● Task details: Find the string "ready" in the records. Copy each line that has it.

[Data provided — start]

-- ## The PC advanced

@[simp] theorem State.adv_acc (s : State) (n : Nat) : (s.adv n).acc = s.acc := rfl
@[simp] theorem State.adv_ppm (s : State) (n : Nat) : (s.adv n).ppm = s.ppm := rfl
@[simp] theorem State.adv_cyc (s : State) (n : Nat) : (s.adv n).cyc = s.cyc := rfl
@[simp] theorem State.adv_pskew (s : State) (n : Nat) : (s.adv n).pskew = s.pskew := rfl
@[simp] theorem State.adv_timeLost (s : State) (n : Nat) : (s.adv n).timeLost = s.timeLost := rfl
@[simp] theorem State.adv_exchanged (s : State) (n : Nat) : (s.adv n).exchanged = s.exchanged := rfl
@[simp] theorem State.adv_um (s : State) (n : Nat) : (s.adv n).um = s.um := rfl
@[simp] theorem State.adv_irecv (s : State) (n : Nat) : (s.adv n).irecv = s.irecv := rfl
@[simp] theorem State.adv_boots (s : State) (n : Nat) : (s.adv n).boots = s.boots := rfl
@[simp] theorem State.adv_regions (s : State) (n : Nat) : (s.adv n).regions = s.regions := rfl
@[simp] theorem State.adv_rtstat (s : State) (n : Nat) : (s.adv n).rtstat = s.rtstat := rfl
@[simp] theorem State.adv_draining (s : State) (n : Nat) : (s.adv n).draining = s.draining := rfl
@[simp] theorem State.adv_mem (s : State) (n : Nat) : (s.adv n).mem = s.mem := rfl
@[simp] theorem State.adv_pz (s : State) (n : Nat) : (s.adv n).pz = s.pz := rfl
@[simp] theorem State.adv_scr (s : State) (n : Nat) : (s.adv n).scr = s.scr := rfl
@[simp] theorem State.adv_scrPz (s : State) (n : Nat) : (s.adv n).scrPz = s.scrPz := rfl
@[simp] theorem State.adv_l1 (s : State) (n : Nat) : (s.adv n).l1 = s.l1 := rfl
@[simp] theorem State.adv_tlb (s : State) (n : Nat) : (s.adv n).tlb = s.tlb := rfl
@[simp] theorem State.adv_deadDies (s : State) (n : Nat) : (s.adv n).deadDies = s.deadDies := rfl
@[simp] theorem State.adv_dir (s : State) (n : Nat) : (s.adv n).dir = s.dir := rfl
@[simp] theorem State.adv_metas (s : State) (n : Nat) : (s.adv n).metas = s.metas := rfl
@[simp] theorem State.adv_inc (s : State) (n : Nat) : (s.adv n).inc = s.inc := rfl
@[simp] theorem State.adv_deadAgents (s : State) (n : Nat) : (s.adv n).deadAgents = s.deadAgents := rfl
@[simp] theorem State.adv_l2 (s : State) (n : Nat) : (s.adv n).l2 = s.l2 := rfl
@[simp] theorem State.adv_pend (s : State) (n : Nat) : (s.adv n).pend = s.pend := rfl
@[simp] theorem State.adv_closing (s : State) (n : Nat) : (s.adv n).closing = s.closing := rfl
@[simp] theorem State.adv_asleep (s : State) (n : Nat) : (s.adv n).asleep = s.asleep := rfl
@[simp] theorem State.adv_held (s : State) (n : Nat) : (s.adv n).held = s.held := rfl
@[simp] theorem State.adv_silent (s : State) (n : Nat) : (s.adv n).silent = s.silent := rfl
@[simp] theorem State.adv_llc (s : State) (n : Nat) : (s.adv n).llc = s.llc := rfl
@[simp] theorem State.adv_pchq (s : State) (n : Nat) : (s.adv n).pchq = s.pchq := rfl
@[simp] theorem State.adv_rows (s : State) (n : Nat) : (s.adv n).rows = s.rows := rfl
@[simp] theorem State.adv_refreshing (s : State) (n : Nat) : (s.adv n).refreshing = s.refreshing := rfl
@[simp] theorem State.adv_hot (s : State) (n : Nat) : (s.adv n).hot = s.hot := rfl
@[simp] theorem State.adv_seals (s : State) (n : Nat) : (s.adv n).seals = s.seals := rfl
@[simp] theorem State.adv_ranges (s : State) (n : Nat) : (s.adv n).ranges = s.ranges := rfl
@[simp] theorem State.adv_partials (s : State) (n : Nat) : (s.adv n).partials = s.partials := rfl
@[simp] theorem State.adv_views (s : State) (n : Nat) : (s.adv n).views = s.views := rfl
@[simp] theorem State.adv_derivs (s : State) (n : Nat) : (s.adv n).derivs = s.derivs := rfl
@[simp] theorem State.adv_timers (s : State) (n : Nat) : (s.adv n).timers = s.timers := rfl
@[simp] theorem State.adv_regs (s : State) (n : Nat) : (s.adv n).regs = s.regs := rfl
@[simp] theorem State.adv_abaci (s : State) (n : Nat) : (s.adv n).abaci = s.abaci := rfl
@[simp] theorem State.adv_launches (s : State) (n : Nat) : (s.adv n).launches = s.launches := rfl
@[simp] theorem State.adv_ldoor0 (s : State) (n : Nat) : (s.adv n).ldoor0 = s.ldoor0 := rfl
@[simp] theorem State.adv_ldoor1 (s : State) (n : Nat) : (s.adv n).ldoor1 = s.ldoor1 := rfl
@[simp] theorem State.adv_lstat (s : State) (n : Nat) : (s.adv n).lstat = s.lstat := rfl
@[simp] theorem State.adv_bazaar (s : State) (n : Nat) : (s.adv n).bazaar = s.bazaar := rfl
@[simp] theorem State.adv_drove (s : State) (n : Nat) : (s.adv n).drove = s.drove := rfl
@[simp] theorem State.adv_ctab (s : State) (n : Nat) : (s.adv n).ctab = s.ctab := rfl
@[simp] theorem State.adv_ctxcmd (s : State) (n : Nat) : (s.adv n).ctxcmd = s.ctxcmd := rfl
@[simp] theorem State.adv_ctxroot (s : State) (n : Nat) : (s.adv n).ctxroot = s.ctxroot := rfl
@[simp] theorem State.adv_ctxstat (s : State) (n : Nat) : (s.adv n).ctxstat = s.ctxstat := rfl
@[simp] theorem State.adv_images (s : State) (n : Nat) : (s.adv n).images = s.images := rfl
@[simp] theorem State.adv_imap (s : State) (n : Nat) : (s.adv n).imap = s.imap := rfl
@[simp] theorem State.adv_uids (s : State) (n : Nat) : (s.adv n).uids = s.uids := rfl
@[simp] theorem State.adv_resq (s : State) (n : Nat) : (s.adv n).resq = s.resq := rfl
@[simp] theorem State.adv_elog (s : State) (n : Nat) : (s.adv n).elog = s.elog := rfl
@[simp] theorem State.adv_elogLost (s : State) (n : Nat) : (s.adv n).elogLost = s.elogLost := rfl
@[simp] theorem State.adv_corr (s : State) (n : Nat) : (s.adv n).corr = s.corr := rfl
@[simp] theorem State.adv_apert (s : State) (n : Nat) : (s.adv n).apert = s.apert := rfl
@[simp] theorem State.adv_hipend (s : State) (n : Nat) : (s.adv n).hipend = s.hipend := rfl
@[simp] theorem State.adv_naesh (s : State) (n : Nat) : (s.adv n).naesh = s.naesh := rfl
@[simp] theorem State.adv_naeshDown (s : State) (n : Nat) : (s.adv n).naeshDown = s.naeshDown := rfl
@[simp] theorem State.adv_fat (s : State) (n : Nat) : (s.adv n).fat = s.fat := rfl
@[simp] theorem State.adv_cport (s : State) (n : Nat) : (s.adv n).cport = s.cport := rfl
@[simp] theorem State.adv_portIdle (s : State) (n : Nat) : (s.adv n).portIdle = s.portIdle := rfl
@[simp] theorem State.adv_routes (s : State) (n : Nat) : (s.adv n).routes = s.routes := rfl
@[simp] theorem State.adv_ring (s : State) (n : Nat) : (s.adv n).ring = s.ring := rfl
@[simp] theorem State.adv_token (s : State) (n : Nat) : (s.adv n).token = s.token := rfl
@[simp] theorem State.adv_remote (s : State) (n : Nat) : (s.adv n).remote = s.remote := rfl
@[simp] theorem State.adv_colls (s : State) (n : Nat) : (s.adv n).colls = s.colls := rfl
@[simp] theorem State.adv_hostGot (s : State) (n : Nat) : (s.adv n).hostGot = s.hostGot := rfl
@[simp] theorem State.adv_fabricGot (s : State) (n : Nat) : (s.adv n).fabricGot = s.fabricGot := rfl
@[simp] theorem State.adv_ready (s : State) (n : Nat) : (s.adv n).ready = s.ready := rfl
@[simp] theorem State.adv_pwrcap (s : State) (n : Nat) : (s.adv n).pwrcap = s.pwrcap := rfl
@[simp] theorem State.adv_therm (s : State) (n : Nat) : (s.adv n).therm = s.therm := rfl
@[simp] theorem State.adv_lsidle (s : State) (n : Nat) : (s.adv n).lsidle = s.lsidle := rfl
@[simp] theorem State.adv_mcmd (s : State) (n : Nat) : (s.adv n).mcmd = s.mcmd := rfl
@[simp] theorem State.adv_mstat (s : State) (n : Nat) : (s.adv n).mstat = s.mstat := rfl
@[simp] theorem State.adv_bootFailed (s : State) (n : Nat) : (s.adv n).bootFailed = s.bootFailed := rfl
@[simp] theorem State.adv_withhold (s : State) (n : Nat) : (s.adv n).withhold = s.withhold := rfl
@[simp] theorem State.adv_halved (s : State) (n : Nat) : (s.adv n).halved = s.halved := rfl
@[simp] theorem State.adv_throttled (s : State) (n : Nat) : (s.adv n).throttled = s.throttled := rfl
@[simp] theorem State.adv_agenda (s : State) (n : Nat) : (s.adv n).agenda = s.agenda := rfl
@[simp] theorem State.adv_ev (s : State) (n : Nat) : (s.adv n).ev = s.ev := rfl
@[simp] theorem State.adv_issue (s : State) (n : Nat) : (s.adv n).issue = s.issue := rfl
@[simp] theorem State.adv_cur (s : State) (n : Nat) : (s.adv n).cur = s.cur := rfl
@[simp] theorem State.adv_curAb (s : State) (n : Nat) : (s.adv n).curAb = s.curAb := rfl
@[simp] theorem State.adv_free (s : State) (n : Nat) : (s.adv n).free = s.free := rfl
@[simp] theorem State.adv_placings (s : State) (n : Nat) : (s.adv n).placings = s.placings := rfl
@[simp] theorem State.adv_walks (s : State) (n : Nat) : (s.adv n).walks = s.walks := rfl
@[simp] theorem State.adv_lost (s : State) (n : Nat) : (s.adv n).lost = s.lost := rfl
@[simp] theorem State.adv_vreads (s : State) (n : Nat) : (s.adv n).vreads = s.vreads := rfl
@[simp] theorem State.adv_dones (s : State) (n : Nat) : (s.adv n).dones = s.dones := rfl
@[simp] theorem State.adv_counted (s : State) (n : Nat) : (s.adv n).counted = s.counted := rfl
@[simp] theorem State.adv_reports (s : State) (n : Nat) : (s.adv n).reports = s.reports := rfl
@[simp] theorem State.adv_lineq (s : State) (n : Nat) : (s.adv n).lineq = s.lineq := rfl
@[simp] theorem State.adv_bars (s : State) (n : Nat) : (s.adv n).bars = s.bars := rfl
@[simp] theorem State.adv_bkPages (s : State) (n : Nat) : (s.adv n).bkPages = s.bkPages := rfl

-- ## A split of a string changed

@[simp] theorem Str.modSplit_st (t : Str) (j : SplitId) (f : Split → Split) : (t.modSplit j f).st = t.st := rfl
@[simp] theorem Str.modSplit_ptroot (t : Str) (j : SplitId) (f : Split → Split) : (t.modSplit j f).ptroot = t.ptroot := rfl
@[simp] theorem Str.modSplit_sreg (t : Str) (j : SplitId) (f : Split → Split) : (t.modSplit j f).sreg = t.sreg := rfl
@[simp] theorem Str.modSplit_kreg (t : Str) (j : SplitId) (f : Split → Split) : (t.modSplit j f).kreg = t.kreg := rfl
@[simp] theorem Str.modSplit_vreg (t : Str) (j : SplitId) (f : Split → Split) : (t.modSplit j f).vreg = t.vreg := rfl
@[simp] theorem Str.modSplit_vspill (t : Str) (j : SplitId) (f : Split → Split) : (t.modSplit j f).vspill = t.vspill := rfl
@[simp] theorem Str.modSplit_vstamp (t : Str) (j : SplitId) (f : Split → Split) : (t.modSplit j f).vstamp = t.vstamp := rfl
@[simp] theorem Str.modSplit_kept (t : Str) (j : SplitId) (f : Split → Split) : (t.modSplit j f).kept = t.kept := rfl
@[simp] theorem Str.modSplit_allot (t : Str) (j : SplitId) (f : Split → Split) : (t.modSplit j f).allot = t.allot := rfl
@[simp] theorem Str.modSplit_fflags (t : Str) (j : SplitId) (f : Split → Split) : (t.modSplit j f).fflags = t.fflags := rfl
@[simp] theorem Str.modSplit_fz (t : Str) (j : SplitId) (f : Split → Split) : (t.modSplit j f).fz = t.fz := rfl
@[simp] theorem Str.modSplit_rseed (t : Str) (j : SplitId) (f : Split → Split) : (t.modSplit j f).rseed = t.rseed := rfl
@[simp] theorem Str.modSplit_pfdrop (t : Str) (j : SplitId) (f : Split → Split) : (t.modSplit j f).pfdrop = t.pfdrop := rfl
@[simp] theorem Str.modSplit_cperr (t : Str) (j : SplitId) (f : Split → Split) : (t.modSplit j f).cperr = t.cperr := rfl
@[simp] theorem Str.modSplit_ops (t : Str) (j : SplitId) (f : Split → Split) : (t.modSplit j f).ops = t.ops := rfl
@[simp] theorem Str.modSplit_loans (t : Str) (j : SplitId) (f : Split → Split) : (t.modSplit j f).loans = t.loans := rfl
@[simp] theorem Str.modSplit_tls (t : Str) (j : SplitId) (f : Split → Split) : (t.modSplit j f).tls = t.tls := rfl
@[simp] theorem Str.modSplit_mcnt (t : Str) (j : SplitId) (f : Split → Split) : (t.modSplit j f).mcnt = t.mcnt := rfl
@[simp] theorem Str.modSplit_mstage (t : Str) (j : SplitId) (f : Split → Split) : (t.modSplit j f).mstage = t.mstage := rfl
@[simp] theorem Str.modSplit_al (t : Str) (j : SplitId) (f : Split → Split) : (t.modSplit j f).al = t.al := rfl
@[simp] theorem Str.modSplit_sl (t : Str) (j : SplitId) (f : Split → Split) : (t.modSplit j f).sl = t.sl := rfl
@[simp] theorem Str.modSplit_bkn (t : Str) (j : SplitId) (f : Split → Split) : (t.modSplit j f).bkn = t.bkn := rfl
@[simp] theorem Str.modSplit_bkf (t : Str) (j : SplitId) (f : Split → Split) : (t.modSplit j f).bkf = t.bkf := rfl
@[simp] theorem Str.modSplit_launch (t : Str) (j : SplitId) (f : Split → Split) : (t.modSplit j f).launch = t.launch := rfl
@[simp] theorem Str.modSplit_rsc (t : Str) (j : SplitId) (f : Split → Split) : (t.modSplit j f).rsc = t.rsc := rfl
@[simp] theorem Str.modSplit_fut (t : Str) (j : SplitId) (f : Split → Split) : (t.modSplit j f).fut = t.fut := rfl
@[simp] theorem Str.modSplit_lanes (t : Str) (j : SplitId) (f : Split → Split) : (t.modSplit j f).lanes = t.lanes := rfl
@[simp] theorem Str.modSplit_park (t : Str) (j : SplitId) (f : Split → Split) : (t.modSplit j f).park = t.park := rfl
@[simp] theorem Str.modSplit_age (t : Str) (j : SplitId) (f : Split → Split) : (t.modSplit j f).age = t.age := rfl
@[simp] theorem Str.modSplit_ready (t : Str) (j : SplitId) (f : Split → Split) : (t.modSplit j f).ready = t.ready := rfl
@[simp] theorem Str.modSplit_parkedAt (t : Str) (j : SplitId) (f : Split → Split) : (t.modSplit j f).parkedAt = t.parkedAt := rfl
@[simp] theorem Str.modSplit_pool (t : Str) (j : SplitId) (f : Split → Split) : (t.modSplit j f).pool = t.pool := rfl
@[simp] theorem Str.modSplit_staging (t : Str) (j : SplitId) (f : Split → Split) : (t.modSplit j f).staging = t.staging := rfl
@[simp] theorem Str.modSplit_uid (t : Str) (j : SplitId) (f : Split → Split) : (t.modSplit j f).uid = t.uid := rfl
@[simp] theorem Str.modSplit_gone (t : Str) (j : SplitId) (f : Split → Split) : (t.modSplit j f).gone = t.gone := rfl
@[simp] theorem Str.modSplit_poolKept (t : Str) (j : SplitId) (f : Split → Split) : (t.modSplit j f).poolKept = t.poolKept := rfl
@[simp] theorem Str.modSplit_lent (t : Str) (j : SplitId) (f : Split → Split) : (t.modSplit j f).lent = t.lent := rfl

[Data provided — finish]

● Your solution:
@[simp] theorem State.adv_ready (s : State) (n : Nat) : (s.adv n).ready = s.ready := rfl
@[simp] theorem Str.modSplit_ready (t : Str) (j : SplitId) (f : Split → Split) : (t.modSplit j f).ready = t.ready := rfl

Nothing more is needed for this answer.